Collected data:

-- ==== Sys2Proof/Tests/Slice0.lean ====
section
/-! SUPPORT. Tests: the refusals of WellFormed, one step of every command on a small state with results taken from the
spec's tables and worked sequences, and for every statement with hypotheses a state that meets them. -/

namespace Sys2Proof.Machine.Tests

open Sys2Proof Sys2Proof.Machine

set_option Elab.async false

/-! ### Well-formed commands: each check refuses an ill-formed term -/

theorem test_wf_body : (Instr.ping 1 (List.replicate 1025 0)).wf = false := by decide +kernel
theorem test_wf_head_line : (Instr.lineDisable 1 (List.replicate 1024 0)).wf = false := by decide +kernel
theorem test_wf_head_node : (Instr.setNodeEnable 1 (List.replicate 1023 0)).wf = false := by decide +kernel
theorem test_wf_retrain_is_no_disable : (Instr.lineRetrain 1 [0, 1]).wf = false := by decide +kernel
theorem test_wf_unknown_kind : (Instr.unknownCommand 0x14 1 []).wf = false := by decide +kernel
theorem test_wf_received : (Instr.linkRejectCrc [0x00, 0xA7]).wf = false := by decide +kernel
theorem test_wf_bank : (Instr.loadComplete none (some (List.replicate 4097 0))).wf = false := by decide +kernel
theorem test_wf_credential : (Instr.encodingLapse 768).wf = false := by decide +kernel
theorem test_wf_compartment : (Instr.chargeDeadline 1 9).wf = false := by decide +kernel
theorem test_wf_address : (Instr.windowClose 97 none none .aFirst).wf = false := by decide +kernel
theorem test_wf_accepts : (Instr.issueCard 1 (List.replicate 33 0)).wf = true := by decide +kernel

/-! ### Small states -/

/-- The state after a command. -/
def after (i : Instr) (s : State) : State :=
  match exec i s with
  | .next t => t
  | _ => s

/-- A line in a state, its counts 0. -/
def lineIn (st : LineState) : Line := ⟨st, 0, 0, 0, Flags.clear⟩

/-- RUNNING at wing seconds 812,500,000 (04 section 4.10), both lines UP, slots 412 and 413 free, nothing enrolled. -/
def base : State := { State.reset with
  part := .running
  time := ⟨0, 812500000, 0, true, some 6144, false, 0⟩
  lines := { LineEngine.initial with lineA := lineIn .up, lineB := lineIn .up }
  store := ⟨[], [412, 413], []⟩
  journal := ⟨[], 0, 0⟩ }

/-- A node in a state, with the enrolment of the request. -/
def nodeOf (addr point : Nat) (cls : PointClass) (entry comps : Option Nat) (st : NodeState) : Node :=
  { Node.fresh ⟨addr, point, cls, entry, none, false, comps⟩ 0 with st := st, reload := .none }

/-- The ROOM_ENTRY node of room 210. -/
def door : Node := nodeOf 12 210 .roomEntry (some 210) none .online

/-- The minibar of room 210 (08 section 8.7). -/
def bar : Node := { nodeOf 71 1210 .minibar (some 210) (some 3) .online with
  comps := [⟨401, 450, 6, 6⟩, ⟨702, 900, 4, 4⟩, ⟨815, 3800, 2, 2⟩] }

/-- A guest card of room 210. -/
def guest (k stay : Nat) (st : CredState) (serial : Nat) : Cred :=
  { number := k, st := st, kind := .guest, serial := serial, guest := some ⟨210, stay, .newStay⟩
    image1 := ⟨210, 0, 1⟩, image2 := some ⟨1210, 0, 4⟩, validStart := 812000000, validEnd := 812600000, schedule := none
    code := 0, issuedAt := 812000000, firstUse := none, uses := 0 }

/-- Room 210 with stay sequence 57 and its folio OPEN (04 section 4.10, 08 section 8.7). -/
def inHouse : State := { base with
  nodes := [door, bar]
  store := ⟨[guest 300 57 .active 0x3A11F040], [412, 413], []⟩
  revoc := { Revoc.initial with rooms := [⟨210, 57, 57, [⟨57, 812100000⟩], false⟩] }
  minibar := ⟨[⟨210, true, 1250, 6000, 0, some 812100000⟩], []⟩ }

/-- The round in progress, with open windows at the two nodes. -/
def round37 : Round :=
  ⟨37, 812500000, 0, 0, false, 6144, [⟨12, false⟩, ⟨71, false⟩], none, true, false, [], .full, .full⟩

/-- `inHouse` in round 37. -/
def inRound : State := { inHouse with lines := { inHouse.lines with round := some round37 } }

/-- Clear status bits. -/
def quiet : StatusBits := ⟨false, false, false, false, false⟩

/-- A good copy of an answer of a node in round 37. -/
def good (addr : Byte) (pres : Option Presentation) (items : List Item) : Copy :=
  ⟨addr, 37, true, false, false, ⟨quiet, 100, 0, 0, pres, items, false⟩⟩

/-- The status code of the reply being sent, where nothing was sent before. -/
def code (s : State) : Option Byte :=
  match s.port.sending with
  | some (.reply _ _ body) => body.head?
  | _ => none

/-! ### Checks (04:R73, 10:R180: the values of "123456789") -/

/-- The bytes of "123456789". -/
def digits : List Byte := [0x31, 0x32, 0x33, 0x34, 0x35, 0x36, 0x37, 0x38, 0x39]

theorem test_crc32_of_digits : crc32 digits = 0xCBF43926 := by decide +kernel
theorem test_crc16_of_digits : crc16 digits = 0x29B1 := by decide +kernel

/-! ### Settings commands and link events -/

theorem test_ping_echoes : (after (.ping 7 [1, 2]) base).port.sending = some (.reply 0x01 7 [0, 1, 2, 2]) := by decide +kernel
theorem test_ping_seventeen_bytes : code (after (.ping 7 (List.replicate 17 0)) base) = some 0x13 := by decide +kernel
theorem test_getStatus_at_reset : (after (.getStatus 1 []) State.reset).port.sending
    = some (.reply 0x02 1 (List.replicate 21 0)) := by decide +kernel
theorem test_loadSettings_first_segment : (after (.loadSettings 1 [0, 0, 0, 0, 0x42]) base).loader.staging = [0x42] := by
  decide +kernel
theorem test_loadSettings_wrong_offset : code (after (.loadSettings 1 [9, 0, 0, 0, 0x42]) base) = some 0x14 := by decide +kernel
theorem test_readSettings_identifier : (after (.readSettings 1 [0, 0, 0, 2]) base).port.sending
    = some (.reply 0x04 1 [0, 47, 0, 0x42, 0x5A]) := by decide +kernel
/-- A bank copy with 4,049 bytes beyond its image of 47 (11:R199). -/
theorem test_readSettings_of_a_padded_bank : (after (.readSettings 1 [1, 0, 0, 2]) { base with
    loader := { base.loader with bank1 := some (imageOf 7 Settings.default.bytes ++ List.replicate 4049 0) } }).port.sending
    = some (.reply 0x04 1 [0, 47, 0, 0x42, 0x5A]) := by decide +kernel
theorem test_storeSettings_first_bank : (after (.storeSettings 1 []) base).loader.store.map (fun j => (j.bank, j.count))
    = some (.first, 1) := by decide +kernel
theorem test_storeComplete_failed : (after (.storeComplete none) (after (.storeSettings 1 []) base)).loader.lastStore = .failed := by
  decide +kernel
theorem test_restart_answers_first : (after (.restart 1 []) base).part = .running := by decide +kernel
theorem test_restart_at_frame_sent : (after .frameSent (after (.restart 1 []) base)).part = .loading := by decide +kernel
theorem test_setTime_epoch : (after (.setTime 1 (le32 5)) base).time = ⟨0, 5, 1, true, some 6144, false, 0⟩ := by decide +kernel
theorem test_unknownCommand : code (after (.unknownCommand 0x55 1 []) base) = some 0x12 := by decide +kernel
theorem test_linkRejectCrc : (after (.linkRejectCrc [0xA7, 0, 0, 1, 9, 0, 0]) base).port.sending
    = some (.reject .crc (.unverified 1 9) 0) := by decide +kernel
theorem test_linkRejectOversize : (after (.linkRejectOversize [0xA7, 1, 4]) base).port.sending
    = some (.reject .oversize .unknown 0) := by decide +kernel
theorem test_length_1024_is_no_oversize : (after (.linkRejectOversize [0xA7, 0, 4]) base).port.sending = none := by decide +kernel
theorem test_linkRejectTimeout : (after (.linkRejectTimeout [0xA7, 0, 0, 1, 9]) base).port.sending
    = some (.reject .timeout (.unverified 1 9) 0) := by decide +kernel
theorem test_linkRejectOverlap : (after (.linkRejectOverlap 2 3) (after (.ping 1 []) base)).port.waiting
    = [.reject .overlap (.verified 2 3) 0] := by decide +kernel
/-- A frame's beginning stands in assembly between rows (10 Table 10.2). -/
theorem test_partial_frame_is_held : (after (.linkRejectCrc [0xA7, 2, 0, 1]) base).port.rx = .header 2 (some 1) := by
  decide +kernel
theorem test_bytes_go_on_with_the_frame :
    (after (.linkRejectCrc [1, 9, 0, 0]) (after (.linkRejectCrc [0xA7, 0, 0]) base)).port.sending
      = some (.reject .crc (.unverified 1 9) 0) := by decide +kernel
theorem test_frame_end_returns_to_hunting : (after (.ping 7 []) (after (.linkRejectCrc [0xA7, 0, 0, 1]) base)).port.rx
    = .hunting := by decide +kernel
/-- 10:R182 over the 6,144 ticks of a ROUND_START row: kind 1 and tag 9 had come. -/
theorem test_roundStart_times_a_frame_out : (after .roundStart (after (.linkRejectCrc [0xA7, 0, 0, 1, 9]) base)).port.frames
    = [.reject .timeout (.unverified 1 9) 0] := by decide +kernel

/-! ### Supply, pin and load events (11 section 11.7) -/

/-- RETENTION since wing seconds 812,345,001. -/
def outage : State := { base with
  part := .retention
  supply := { base.supply with outageStart := 812345001 }
  time := { base.time with secs := 812604200 } }

theorem test_supplyLoss_outage_start : (after .supplyLoss base).supply.outageStart = 812500000 := by decide +kernel
/-- 11:R192 in RETENTION: the supply falls again while a restore waits for the pin. -/
theorem test_supplyLoss_in_retention :
    let s := after .supplyLoss (after .supplyRestore (after .resetPinLow outage))
    (s.supply.outageStart, s.supply.restoreWaiting, s.part) = (812604200, false, .retention) := by decide +kernel
theorem test_supplyRestore_outage_length :
    (after .supplyRestore outage).journal.recs.map (fun r => r.entry.value1) = [some 259199] := by decide +kernel
theorem test_cellLow_in_retention : (after .cellLow outage).supply.checkValid = false := by decide +kernel
theorem test_cell_lost_is_a_cold_start : (after .supplyRestore (after .cellLow outage)).time.secs = 0 := by decide +kernel
theorem test_cellOk : (after .cellOk (after .cellLow base)).supply.cellLow = false := by decide +kernel
theorem test_resetPinLow : (after .resetPinLow base).part = .held := by decide +kernel
theorem test_resetPinRelease : (after .resetPinRelease (after .resetPinLow base)).journal.recs.map (fun r => r.entry.detail1)
    = [some .resetPin] := by decide +kernel

/-- A good image of the default settings with no enrolment, its store count given. -/
def image (count : Nat) : List Byte := imageOf count Settings.default.bytes

theorem test_loadComplete_without_banks : (after (.loadComplete none none) State.reset).loader.cause = .noMemory := by
  decide +kernel
theorem test_loadComplete_takes_the_newer : (chooseBank (some (image 41)) (some (image 42))).map (fun p => p.1.count)
    = some 42 := by decide +kernel

/-! ### Line and node commands -/

theorem test_lineRetrain : (after (.lineRetrain 1 [0, 0]) base).lines.lineA.retrain = 4 := by decide +kernel
theorem test_lineDisable : (after (.lineDisable 1 [1]) base).lines.lineB.st = .disabled := by decide +kernel
theorem test_lineEnable_of_up : code (after (.lineEnable 1 [0]) base) = some 0x16 := by decide +kernel
theorem test_lineStatus_clears :
    (after (.lineStatus 1 [1]) { base with lines := { base.lines with first := { FirstFault.initial with valid := true } } }).lines.first.valid
      = false := by decide +kernel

TASK PROMPT:
In the entries above, the lines between the one holding "namespace Sys2Proof.Machine.Tests" and the one holding "theorem test_wf_head_line : (Instr.lineDisable", inclusive, are to be printed exactly as written, and those alone.

FINISHED TASK:
namespace Sys2Proof.Machine.Tests

open Sys2Proof Sys2Proof.Machine

set_option Elab.async false

/-! ### Well-formed commands: each check refuses an ill-formed term -/

theorem test_wf_body : (Instr.ping 1 (List.replicate 1025 0)).wf = false := by decide +kernel
theorem test_wf_head_line : (Instr.lineDisable 1 (List.replicate 1024 0)).wf = false := by decide +kernel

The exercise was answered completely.